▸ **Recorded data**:
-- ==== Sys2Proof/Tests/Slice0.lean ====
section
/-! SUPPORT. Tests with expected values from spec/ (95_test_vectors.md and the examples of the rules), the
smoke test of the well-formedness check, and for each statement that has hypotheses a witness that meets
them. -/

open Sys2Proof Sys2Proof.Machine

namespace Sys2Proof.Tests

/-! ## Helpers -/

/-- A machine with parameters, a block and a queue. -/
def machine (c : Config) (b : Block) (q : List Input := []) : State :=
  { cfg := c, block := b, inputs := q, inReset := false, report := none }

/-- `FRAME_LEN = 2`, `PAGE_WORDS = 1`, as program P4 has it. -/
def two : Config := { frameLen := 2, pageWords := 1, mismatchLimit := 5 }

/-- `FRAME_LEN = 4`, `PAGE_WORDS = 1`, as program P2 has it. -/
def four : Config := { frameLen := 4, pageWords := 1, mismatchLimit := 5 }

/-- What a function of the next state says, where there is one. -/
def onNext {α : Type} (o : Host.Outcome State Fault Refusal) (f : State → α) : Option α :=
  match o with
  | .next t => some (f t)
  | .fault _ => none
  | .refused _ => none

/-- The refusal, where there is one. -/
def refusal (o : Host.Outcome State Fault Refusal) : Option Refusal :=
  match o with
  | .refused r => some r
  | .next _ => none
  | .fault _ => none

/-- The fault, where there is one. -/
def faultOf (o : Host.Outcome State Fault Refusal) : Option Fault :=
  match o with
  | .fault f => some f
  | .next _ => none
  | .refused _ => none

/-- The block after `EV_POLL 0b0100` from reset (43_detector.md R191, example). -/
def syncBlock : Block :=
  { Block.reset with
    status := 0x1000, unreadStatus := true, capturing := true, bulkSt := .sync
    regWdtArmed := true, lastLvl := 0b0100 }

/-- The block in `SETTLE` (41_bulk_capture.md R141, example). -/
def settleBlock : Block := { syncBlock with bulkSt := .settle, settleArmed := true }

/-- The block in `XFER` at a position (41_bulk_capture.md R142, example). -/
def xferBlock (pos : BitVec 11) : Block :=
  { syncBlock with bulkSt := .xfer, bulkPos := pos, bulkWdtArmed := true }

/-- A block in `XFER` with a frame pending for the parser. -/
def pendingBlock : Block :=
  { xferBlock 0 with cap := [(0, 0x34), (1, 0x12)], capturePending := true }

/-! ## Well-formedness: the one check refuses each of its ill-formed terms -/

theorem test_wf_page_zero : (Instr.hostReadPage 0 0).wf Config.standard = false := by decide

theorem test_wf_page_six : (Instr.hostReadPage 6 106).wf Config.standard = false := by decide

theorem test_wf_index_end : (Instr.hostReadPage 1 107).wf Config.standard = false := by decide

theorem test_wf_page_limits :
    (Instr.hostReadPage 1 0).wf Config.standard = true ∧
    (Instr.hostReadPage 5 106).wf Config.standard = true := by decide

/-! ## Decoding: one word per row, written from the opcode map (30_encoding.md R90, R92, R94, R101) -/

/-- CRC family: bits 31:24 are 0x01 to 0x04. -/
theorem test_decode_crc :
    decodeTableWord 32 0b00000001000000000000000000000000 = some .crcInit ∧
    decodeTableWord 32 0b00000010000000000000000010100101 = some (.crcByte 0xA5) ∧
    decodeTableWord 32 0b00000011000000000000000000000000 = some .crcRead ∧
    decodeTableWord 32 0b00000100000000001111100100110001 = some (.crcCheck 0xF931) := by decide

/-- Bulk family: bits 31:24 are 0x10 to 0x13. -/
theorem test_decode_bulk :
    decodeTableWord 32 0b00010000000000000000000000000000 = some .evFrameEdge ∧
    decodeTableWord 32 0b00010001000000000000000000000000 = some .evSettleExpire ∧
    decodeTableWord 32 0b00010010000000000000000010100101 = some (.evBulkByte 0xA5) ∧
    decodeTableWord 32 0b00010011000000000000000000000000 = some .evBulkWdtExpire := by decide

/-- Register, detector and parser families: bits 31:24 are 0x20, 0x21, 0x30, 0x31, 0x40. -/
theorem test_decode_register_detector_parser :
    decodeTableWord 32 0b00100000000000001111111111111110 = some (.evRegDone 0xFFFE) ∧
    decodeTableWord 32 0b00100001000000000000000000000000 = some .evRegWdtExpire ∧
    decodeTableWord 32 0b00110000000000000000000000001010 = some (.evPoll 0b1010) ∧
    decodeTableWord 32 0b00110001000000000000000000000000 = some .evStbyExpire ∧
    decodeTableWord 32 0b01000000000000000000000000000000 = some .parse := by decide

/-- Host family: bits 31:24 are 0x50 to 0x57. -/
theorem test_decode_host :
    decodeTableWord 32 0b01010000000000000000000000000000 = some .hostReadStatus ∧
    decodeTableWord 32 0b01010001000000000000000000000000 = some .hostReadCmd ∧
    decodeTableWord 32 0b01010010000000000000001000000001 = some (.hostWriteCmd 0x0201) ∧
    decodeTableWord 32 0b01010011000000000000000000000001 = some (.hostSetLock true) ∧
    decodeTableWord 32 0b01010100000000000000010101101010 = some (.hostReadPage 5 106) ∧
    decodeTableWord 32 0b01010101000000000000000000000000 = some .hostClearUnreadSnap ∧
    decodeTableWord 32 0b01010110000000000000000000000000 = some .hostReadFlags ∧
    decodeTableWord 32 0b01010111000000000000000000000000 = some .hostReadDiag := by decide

▸ **What you should do**:
Reproduce all the data exactly. Include every line.

▸ **Answer for this exercise**:
-- ==== Sys2Proof/Tests/Slice0.lean ====
section
/-! SUPPORT. Tests with expected values from spec/ (95_test_vectors.md and the examples of the rules), the
smoke test of the well-formedness check, and for each statement that has hypotheses a witness that meets
them. -/

open Sys2Proof Sys2Proof.Machine

namespace Sys2Proof.Tests

/-! ## Helpers -/

/-- A machine with parameters, a block and a queue. -/
def machine (c : Config) (b : Block) (q : List Input := []) : State :=
  { cfg := c, block := b, inputs := q, inReset := false, report := none }

/-- `FRAME_LEN = 2`, `PAGE_WORDS = 1`, as program P4 has it. -/
def two : Config := { frameLen := 2, pageWords := 1, mismatchLimit := 5 }

/-- `FRAME_LEN = 4`, `PAGE_WORDS = 1`, as program P2 has it. -/
def four : Config := { frameLen := 4, pageWords := 1, mismatchLimit := 5 }

/-- What a function of the next state says, where there is one. -/
def onNext {α : Type} (o : Host.Outcome State Fault Refusal) (f : State → α) : Option α :=
  match o with
  | .next t => some (f t)
  | .fault _ => none
  | .refused _ => none

/-- The refusal, where there is one. -/
def refusal (o : Host.Outcome State Fault Refusal) : Option Refusal :=
  match o with
  | .refused r => some r
  | .next _ => none
  | .fault _ => none

/-- The fault, where there is one. -/
def faultOf (o : Host.Outcome State Fault Refusal) : Option Fault :=
  match o with
  | .fault f => some f
  | .next _ => none
  | .refused _ => none

/-- The block after `EV_POLL 0b0100` from reset (43_detector.md R191, example). -/
def syncBlock : Block :=
  { Block.reset with
    status := 0x1000, unreadStatus := true, capturing := true, bulkSt := .sync
    regWdtArmed := true, lastLvl := 0b0100 }

/-- The block in `SETTLE` (41_bulk_capture.md R141, example). -/
def settleBlock : Block := { syncBlock with bulkSt := .settle, settleArmed := true }

/-- The block in `XFER` at a position (41_bulk_capture.md R142, example). -/
def xferBlock (pos : BitVec 11) : Block :=
  { syncBlock with bulkSt := .xfer, bulkPos := pos, bulkWdtArmed := true }

/-- A block in `XFER` with a frame pending for the parser. -/
def pendingBlock : Block :=
  { xferBlock 0 with cap := [(0, 0x34), (1, 0x12)], capturePending := true }

/-! ## Well-formedness: the one check refuses each of its ill-formed terms -/

theorem test_wf_page_zero : (Instr.hostReadPage 0 0).wf Config.standard = false := by decide

theorem test_wf_page_six : (Instr.hostReadPage 6 106).wf Config.standard = false := by decide

theorem test_wf_index_end : (Instr.hostReadPage 1 107).wf Config.standard = false := by decide

theorem test_wf_page_limits :
    (Instr.hostReadPage 1 0).wf Config.standard = true ∧
    (Instr.hostReadPage 5 106).wf Config.standard = true := by decide

/-! ## Decoding: one word per row, written from the opcode map (30_encoding.md R90, R92, R94, R101) -/

/-- CRC family: bits 31:24 are 0x01 to 0x04. -/
theorem test_decode_crc :
    decodeTableWord 32 0b00000001000000000000000000000000 = some .crcInit ∧
    decodeTableWord 32 0b00000010000000000000000010100101 = some (.crcByte 0xA5) ∧
    decodeTableWord 32 0b00000011000000000000000000000000 = some .crcRead ∧
    decodeTableWord 32 0b00000100000000001111100100110001 = some (.crcCheck 0xF931) := by decide

/-- Bulk family: bits 31:24 are 0x10 to 0x13. -/
theorem test_decode_bulk :
    decodeTableWord 32 0b00010000000000000000000000000000 = some .evFrameEdge ∧
    decodeTableWord 32 0b00010001000000000000000000000000 = some .evSettleExpire ∧
    decodeTableWord 32 0b00010010000000000000000010100101 = some (.evBulkByte 0xA5) ∧
    decodeTableWord 32 0b00010011000000000000000000000000 = some .evBulkWdtExpire := by decide

/-- Register, detector and parser families: bits 31:24 are 0x20, 0x21, 0x30, 0x31, 0x40. -/
theorem test_decode_register_detector_parser :
    decodeTableWord 32 0b00100000000000001111111111111110 = some (.evRegDone 0xFFFE) ∧
    decodeTableWord 32 0b00100001000000000000000000000000 = some .evRegWdtExpire ∧
    decodeTableWord 32 0b00110000000000000000000000001010 = some (.evPoll 0b1010) ∧
    decodeTableWord 32 0b00110001000000000000000000000000 = some .evStbyExpire ∧
    decodeTableWord 32 0b01000000000000000000000000000000 = some .parse := by decide

/-- Host family: bits 31:24 are 0x50 to 0x57. -/
theorem test_decode_host :
    decodeTableWord 32 0b01010000000000000000000000000000 = some .hostReadStatus ∧
    decodeTableWord 32 0b01010001000000000000000000000000 = some .hostReadCmd ∧
    decodeTableWord 32 0b01010010000000000000001000000001 = some (.hostWriteCmd 0x0201) ∧
    decodeTableWord 32 0b01010011000000000000000000000001 = some (.hostSetLock true) ∧
    decodeTableWord 32 0b01010100000000000000010101101010 = some (.hostReadPage 5 106) ∧
    decodeTableWord 32 0b01010101000000000000000000000000 = some .hostClearUnreadSnap ∧
    decodeTableWord 32 0b01010110000000000000000000000000 = some .hostReadFlags ∧
    decodeTableWord 32 0b01010111000000000000000000000000 = some .hostReadDiag := by decide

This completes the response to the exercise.